Por: Felipe Saldivia
Nosotros, los pobres, no tenemos tiempo de ser resilientes: actuamos por instinto. Donde hay una rebaja, ahí estamos pero no gracias al aviso eficaz del boca a boca, sino porque nos llegó cierto olor. Hemos desarrollado, desde tiempos inmemoriales, una habilidad pasmosa para ponernos donde es. Nos movemos velozmente. De ahí el mantra que se aplica a todo el que se acerca a la cosa pública desde que un dirigente adeco puso a su compadre en un despacho ministerial: “A mí no me den, pónganme donde haiga”.
Ser pobre, en este presente distópico transversalizado por las 3R.Nets (Resistencia, Renacimiento, Revolución), es también un acto de fe. Si nos dicen que vamos bien, debemos creer que estamos de rechupete y entramos al centro comercial dizque a ver una película en el cine, comer helado y comprarnos un par de zapatos nuevos, aunque sólo alcancemos a picar el culito de una canilla que compartimos con la mujer, la suegra y los tres carajitos sentados en un banquito mientras comienzan a bajar las santamarías, a eso de las 5 de la tarde.
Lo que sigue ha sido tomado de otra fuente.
-- ==== Sys2Proof/Certificates/Slice0/Obligations.lean ====
section
/-! DEFINITION. The statements about the block, each from the rules of spec/ its docstring cites. -/

open Sys2Proof Sys2Proof.Machine Sys2Proof.Safety

/-! ### Decoding and encoding (30_encoding.md, 60_exceptions.md) -/

/-- Decoding the words of an instruction gives it back, at every value of every operand (R71, R77, R82, R83). -/
def Obligations.DecodeOfEncode : Prop := ∀ i : Instr, decode (encode i) = .ok i

/-- Every legal command has one encoding: the words of what it decodes to (R80, R81). -/
def Obligations.EncodeOfDecode : Prop := ∀ (c : Command) (i : Instr), decode c = .ok i → encode i = c

/-- The decoder of R82 accepts exactly the commands a row of spec/opcode_table.json accepts (R80). -/
def Obligations.DecodeAcceptsWellFormed : Prop :=
  ∀ c : Command, (∃ i, decode c = .ok i) ↔ c.wellFormed = true

/-- The first failing check, in the order RESERVED_OP, RESERVED_BITS, BAD_CHANNEL, BAD_CURVE, gives the cause
(R82, R213 to R217). -/
def Obligations.DecodeNamesFirstCause : Prop :=
  ∀ c : Command,
    (8 ≤ c.w0.toNat / 2 ^ 28 ∧ c.w0.toNat / 2 ^ 28 ≤ 14 → decode c = .error .reservedOp) ∧
    ∀ r ∈ opcodeTable, r.pattern.toNat / 2 ^ 28 = c.w0.toNat / 2 ^ 28 →
      if (r.fixedBits c && r.zeroWords c) = false then decode c = .error .reservedBits
      else if r.chanOk c = false then decode c = .error .badChannel
      else if r.curveOk c = false then decode c = .error .badCurve
      else ∃ i, decode c = .ok i

/-- The sample words of R85 decode to their commands and are their encodings. -/
def Obligations.SampleWordsDecode : Prop :=
  ∀ p ∈ ([(⟨0x00000000, 0x00000000, 0x00000000, 0x00000000⟩, .nop),
      (⟨0x100100FF, 0x000003E8, 0x00000000, 0x00000000⟩, .ldcol .s0 .red .linear 255 1000),
      (⟨0x20C40FFF, 0x00001770, 0x00000000, 0x00000000⟩, .ldbri .s1 .warmWhite .easeInOut 4095 6000),
      (⟨0x30800000, 0x00003039, 0x00000007, 0x00000000⟩, .fade .s1 12345 7),
      (⟨0x40000000, 0x00000064, 0x00000001, 0x00000000⟩, .setc .s0 100 1),
      (⟨0x50000000, 0x00000000, 0x00000000, 0x00000000⟩, .upd .s0),
      (⟨0x60020000, 0x00000FFF, 0x00000032, 0x00000064⟩, .eval .easeIn 0 4095 50 100),
      (⟨0x70000FFF, 0x000000FF, 0x00000000, 0x00000000⟩, .duty 255 4095),
      (⟨0xF0000000, 0x00000000, 0x00000000, 0x00000000⟩, .rst)] : List (Command × Instr)),
    decode p.1 = .ok p.2 ∧ encode p.2 = p.1

/-- The words a line assembles to, as sums of its operands at their places, and which operands the assembler refuses
(R71, R77, R83). -/
def Obligations.AssemblerPlacesOperands : Prop :=
  (∀ s ch cv color ft : ℕ,
    if s < 2 ∧ ch < 5 ∧ cv < 5 ∧ color < 256 ∧ ft < 2 ^ 32 then
      (AsmLine.ldcol s ch cv color ft).assemble =
        some ⟨BitVec.ofNat 32 (0x10000000 + s * 2 ^ 23 + ch * 2 ^ 20 + cv * 2 ^ 16 + color), BitVec.ofNat 32 ft, 0, 0⟩
    else (AsmLine.ldcol s ch cv color ft).assemble = none) ∧
  (∀ s ch cv bright ft : ℕ,
    if s < 2 ∧ ch < 5 ∧ cv < 5 ∧ bright < 4096 ∧ ft < 2 ^ 32 then
      (AsmLine.ldbri s ch cv bright ft).assemble =
        some ⟨BitVec.ofNat 32 (0x20000000 + s * 2 ^ 23 + ch * 2 ^ 20 + cv * 2 ^ 16 + bright), BitVec.ofNat 32 ft, 0, 0⟩
    else (AsmLine.ldbri s ch cv bright ft).assemble = none) ∧
  (∀ s now tick : ℕ,
    if s < 2 ∧ now < 2 ^ 32 ∧ tick < 2 ^ 32 then
      (AsmLine.fade s now tick).assemble =
        some ⟨BitVec.ofNat 32 (0x30000000 + s * 2 ^ 23), BitVec.ofNat 32 now, BitVec.ofNat 32 tick, 0⟩ ∧
      (AsmLine.setc s now tick).assemble =
        some ⟨BitVec.ofNat 32 (0x40000000 + s * 2 ^ 23), BitVec.ofNat 32 now, BitVec.ofNat 32 tick, 0⟩
    else (AsmLine.fade s now tick).assemble = none ∧ (AsmLine.setc s now tick).assemble = none) ∧
  (∀ s : ℕ,
    if s < 2 then (AsmLine.upd s).assemble = some ⟨BitVec.ofNat 32 (0x50000000 + s * 2 ^ 23), 0, 0, 0⟩
    else (AsmLine.upd s).assemble = none) ∧
  (∀ cv start stop elapsed ft : ℕ,
    if cv < 5 ∧ start < 4096 ∧ stop < 4096 ∧ elapsed < 2 ^ 32 ∧ ft < 2 ^ 32 then
      (AsmLine.eval cv start stop elapsed ft).assemble =
        some ⟨BitVec.ofNat 32 (0x60000000 + cv * 2 ^ 16 + start), BitVec.ofNat 32 stop, BitVec.ofNat 32 elapsed,
          BitVec.ofNat 32 ft⟩
    else (AsmLine.eval cv start stop elapsed ft).assemble = none) ∧
  (∀ color bright : ℕ,
    if color < 256 ∧ bright < 4096 then
      (AsmLine.duty color bright).assemble =
        some ⟨BitVec.ofNat 32 (0x70000000 + bright), BitVec.ofNat 32 color, 0, 0⟩
    else (AsmLine.duty color bright).assemble = none) ∧
  AsmLine.nop.assemble = some ⟨0, 0, 0, 0⟩ ∧ AsmLine.rst.assemble = some ⟨0xF0000000, 0, 0, 0⟩

/-- LDBLACK runs as ten loads that stage black on every channel of the strip, with its curve and fade time for both
components, and changes nothing else (R84, R131, R133). -/
def Obligations.LdblackStagesBlack : Prop :=
  ∀ (s : StripId) (cv : Curve) (ft : Word) (st : State),
    (Pseudo.expand (.ldblack s cv ft)).length = 10 ∧
    ∃ t, runInstrs (Pseudo.expand (.ldblack s cv ft)) st = some t ∧
      (∀ ch, ForBoth (fun _ x y => y.tgt = 0 ∧ y.cv = cv ∧ y.ft = ft ∧ KeepsFade x y) (st.channel s ch)
          (t.channel s ch) ∧
        (t.channel s ch).settled = (st.channel s ch).settled ∧ KeepsShadow (st.channel s ch) (t.channel s ch)) ∧
      (t.strip s).lastTick = (st.strip s).lastTick ∧ (∀ s', s' ≠ s → t.strip s' = st.strip s') ∧
      t.status = st.status ∧ t.result = st.result ∧ t.faultW0 = st.faultW0 ∧ KeepsPorts st t

/-! ### The step (20_memory.md, 60_exceptions.md) -/

/-- A step runs the next presented command: where it decodes, the step is `exec` of the instruction on the state from
which the command has been taken (R8, R63, R82; the port is the model's, log entry 1). -/
def Obligations.StepRunsDecodedCommand : Prop :=
  ∀ (s : State) (c : Command) (rest : List Command) (i : Instr),
    s.port = c :: rest → decode c = .ok i → step s = exec i { s with port := rest }

/-- The instruction the opcode table's numbering gives is the one the very next step runs (log entry 1). -/
def Obligations.FetchWordRuns : Prop :=
  ∀ (s : State) (nbits w : ℕ) (i : Instr),
    decodeTableWord nbits w = some i → step (s.withFetchWord nbits w) = exec i s

/-- An illegal command records ERR, its cause code and its word W0 if none is recorded, else MERR; it has no other
effect and the block takes the next command (R212). -/
def Obligations.StepRecordsIllegalCommand : Prop :=
  ∀ (s : State) (c : Command) (rest : List Command) (k : Cause),
    s.port = c :: rest → decode c = .error k →
    ∃ t, step s = .next t ∧
      (s.status.err = false → t.status.err = true ∧ t.status.merr = s.status.merr ∧
        t.status.cause.toNat = (match k with
          | .reservedOp => 1
          | .reservedBits => 2
          | .badChannel => 3
          | .badCurve => 4) ∧ t.faultW0 = c.w0) ∧
      (s.status.err = true → t.status.err = true ∧ t.status.merr = true ∧ t.status.cause = s.status.cause ∧
        t.faultW0 = s.faultW0) ∧
      t.strips = s.strips ∧ t.status.settled0 = s.status.settled0 ∧ t.status.settled1 = s.status.settled1 ∧
      t.result = s.result ∧ t.writes = s.writes ∧ t.port = rest

/-- With no command presented the block is idle and holds its state (R227). -/
def Obligations.IdleStepHoldsState : Prop := ∀ s : State, s.port = [] → step s = .next s

/-- Every step answers a next state: no command and no state stops the block (R80, R210, R212, R243). -/
def Obligations.StepAlwaysAnswersNext : Prop := ∀ s : State, ∃ t, step s = .next t

/-! ### Reset, NOP, RST (10_state.md, 43_control.md, 70_reset_and_hazards.md) -/

/-- The reset values of R38, for either SHADOW_INIT; the block of the spec has SHADOW_INIT = invalid. -/
def Obligations.ResetValues : Prop :=
  (∀ P : Params,
    (∀ s ch, (State.resetWith P).channel s ch =
      { color := ⟨0, 0, 0, 0, 0, .none⟩, bright := ⟨0, 0, 0, 0, 0, .none⟩, settled := false,
        shv := decide (P.shadowInit = .zero), shC := 0, shB := 0 }) ∧
    (∀ s, ((State.resetWith P).strip s).lastTick = 0) ∧
    (State.resetWith P).readStatus = 0 ∧ (State.resetWith P).readResult = 0 ∧ (State.resetWith P).readFaultW0 = 0) ∧
  (∀ s ch, (State.reset.channel s ch).shv = false) ∧ State.reset = State.resetWith Config.block

/-- After reset nothing has been written and nothing is presented, and the block stays as it is until the host presents
a command. The empty history is R54's and the idling R227's; that the port is empty at reset is the model's choice
(log entry 1). -/
def Obligations.ResetIsIdle : Prop :=
  State.reset.writes = [] ∧ State.reset.port = [] ∧ step State.reset = .next State.reset

/-- NOP leaves everything as it was; its one legal encoding is all 128 bits 0, and opcode 0 with any other bit set is
RESERVED_BITS (R200). -/
def Obligations.NopDoesNothing : Prop :=
  (∀ st : State, exec .nop st = .next st) ∧
  (∀ c : Command, decode c = .ok .nop ↔ c = ⟨0, 0, 0, 0⟩) ∧
  (∀ c : Command, c.w0.toNat / 2 ^ 28 = 0 → c ≠ ⟨0, 0, 0, 0⟩ → decode c = .error .reservedBits)

/-- RST gives every element its reset value and keeps the write history; opcode 0xF with any other bit set does not
reset (R38, R201, R240, R241). That the commands still presented are kept is the model's (log entry 2). -/
def Obligations.RstResetsTheBlock : Prop :=
  (∀ st : State, ∃ t, exec .rst st = .next t ∧
    (∀ s, (t.strip s).lastTick = 0) ∧
    (∀ s ch, t.channel s ch =
      { color := ⟨0, 0, 0, 0, 0, .none⟩, bright := ⟨0, 0, 0, 0, 0, .none⟩, settled := false,
        shv := false, shC := 0, shB := 0 }) ∧
    t.readStatus = 0 ∧ t.status = ⟨false, false, false, false, 0⟩ ∧ t.readResult = 0 ∧ t.readFaultW0 = 0 ∧
    KeepsPorts st t) ∧
  (∀ c : Command, decode c = .ok .rst ↔ c = ⟨0xF0000000, 0, 0, 0⟩) ∧
  (∀ c : Command, c.w0.toNat / 2 ^ 28 = 15 → c ≠ ⟨0xF0000000, 0, 0, 0⟩ → decode c = .error .reservedBits)

/-! ### Loading the target (41_fade.md R131 to R133) -/

/-- LDCOL writes the three color staging fields of its channel and nothing else (R131, R132). -/
def Obligations.LdcolLoadsColorTarget : Prop :=
  ∀ (s : StripId) (ch : Chan) (cv : Curve) (color : Color) (ft : Word) (st : State),
    ∃ t, exec (.ldcol s ch cv color ft) st = .next t ∧
      (t.channel s ch).color.tgt = color ∧ (t.channel s ch).color.cv = cv ∧ (t.channel s ch).color.ft = ft ∧
      KeepsFade (st.channel s ch).color (t.channel s ch).color ∧
      (t.channel s ch).bright = (st.channel s ch).bright ∧ (t.channel s ch).settled = (st.channel s ch).settled ∧
      KeepsShadow (st.channel s ch) (t.channel s ch) ∧
      (∀ s' ch', ¬ (s' = s ∧ ch' = ch) → t.channel s' ch' = st.channel s' ch') ∧
      (∀ s', (t.strip s').lastTick = (st.strip s').lastTick) ∧
      t.status = st.status ∧ t.result = st.result ∧ t.faultW0 = st.faultW0 ∧ KeepsPorts st t

/-- LDBRI writes the three brightness staging fields of its channel and nothing else (R132, R133). -/
def Obligations.LdbriLoadsBrightnessTarget : Prop :=
  ∀ (s : StripId) (ch : Chan) (cv : Curve) (bright : Bright) (ft : Word) (st : State),
    ∃ t, exec (.ldbri s ch cv bright ft) st = .next t ∧
      (t.channel s ch).bright.tgt = bright ∧ (t.channel s ch).bright.cv = cv ∧ (t.channel s ch).bright.ft = ft ∧
      KeepsFade (st.channel s ch).bright (t.channel s ch).bright ∧
      (t.channel s ch).color = (st.channel s ch).color ∧ (t.channel s ch).settled = (st.channel s ch).settled ∧
      KeepsShadow (st.channel s ch) (t.channel s ch) ∧
      (∀ s' ch', ¬ (s' = s ∧ ch' = ch) → t.channel s' ch' = st.channel s' ch') ∧
      (∀ s', (t.strip s').lastTick = (st.strip s').lastTick) ∧
      t.status = st.status ∧ t.result = st.result ∧ t.faultW0 = st.faultW0 ∧ KeepsPorts st t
Nadie nos va a matar por una herencia y eso tiene sus ventajas. Al que aniquilan por temas de plata lo desaparecen de la faz de la tierra y ni siquiera un resquicio de harapos queda para exaltar la memoria de ese insigne muerto, mientras la familia, un hijo desalmado, una esposa insaciable o una amante barriobajera se chulean esos reales que amontonamos en vida en pos del estatus y el placer.
Los pobres nos queremos todos, nos contenemos y hasta nos rechazamos pero con la misericordia indigente del que se consume en sus propias contradicciones, como el pobre desclasado que quiere que Lorenzo Mendoza sea presidente de Venezuela. “Si él es próspero va a hacer que el país prospere” le escuchamos arengar mientras saca las perolas para recoger agua de lluvia e invita a un guayoyo recolado con la borra del café de ayer.
Son misteriosos los caminos de la necesidad y los pobres lo sabemos hasta en la semántica. Aprendimos a usar los términos afirmativos y nunca decimos que el vaso está medio vacío sino que está medio lleno; que estamos mal pero vamos bien; que amanecerá y veremos; que la vida será otra con la nueva normalidad.
Es también un asunto de esperanza vocacional: contratamos una pantalla de Netflix para el único televisor de la casa, y asistimos al espectáculo que seduce a todos para tener algo de qué hablar mientras hacemos la cola del Clap: la violencia contenida de June Osborne en El cuento de la criada; en verdad quién mató a Sara; ¿quién más se cogerá a quién en La casa de papel? Lo mismo en las redes sociales, donde alargamos la boca en forma de pico de pato para la selfie de rigor en Playa Chocolate, Higuerote, mientras ventilamos que eso fue durante nuestras últimas vacaciones en Río, o descaradamente nos hacemos fotos entre los anaqueles de un Walmart de Miami como inmigrantes ilegales vacacionando, y juramos que ahora sí, somos ricos, pero solo porque estamos parados ahí. Y es que nosotros los pobres, a veces, también perdemos el glamour.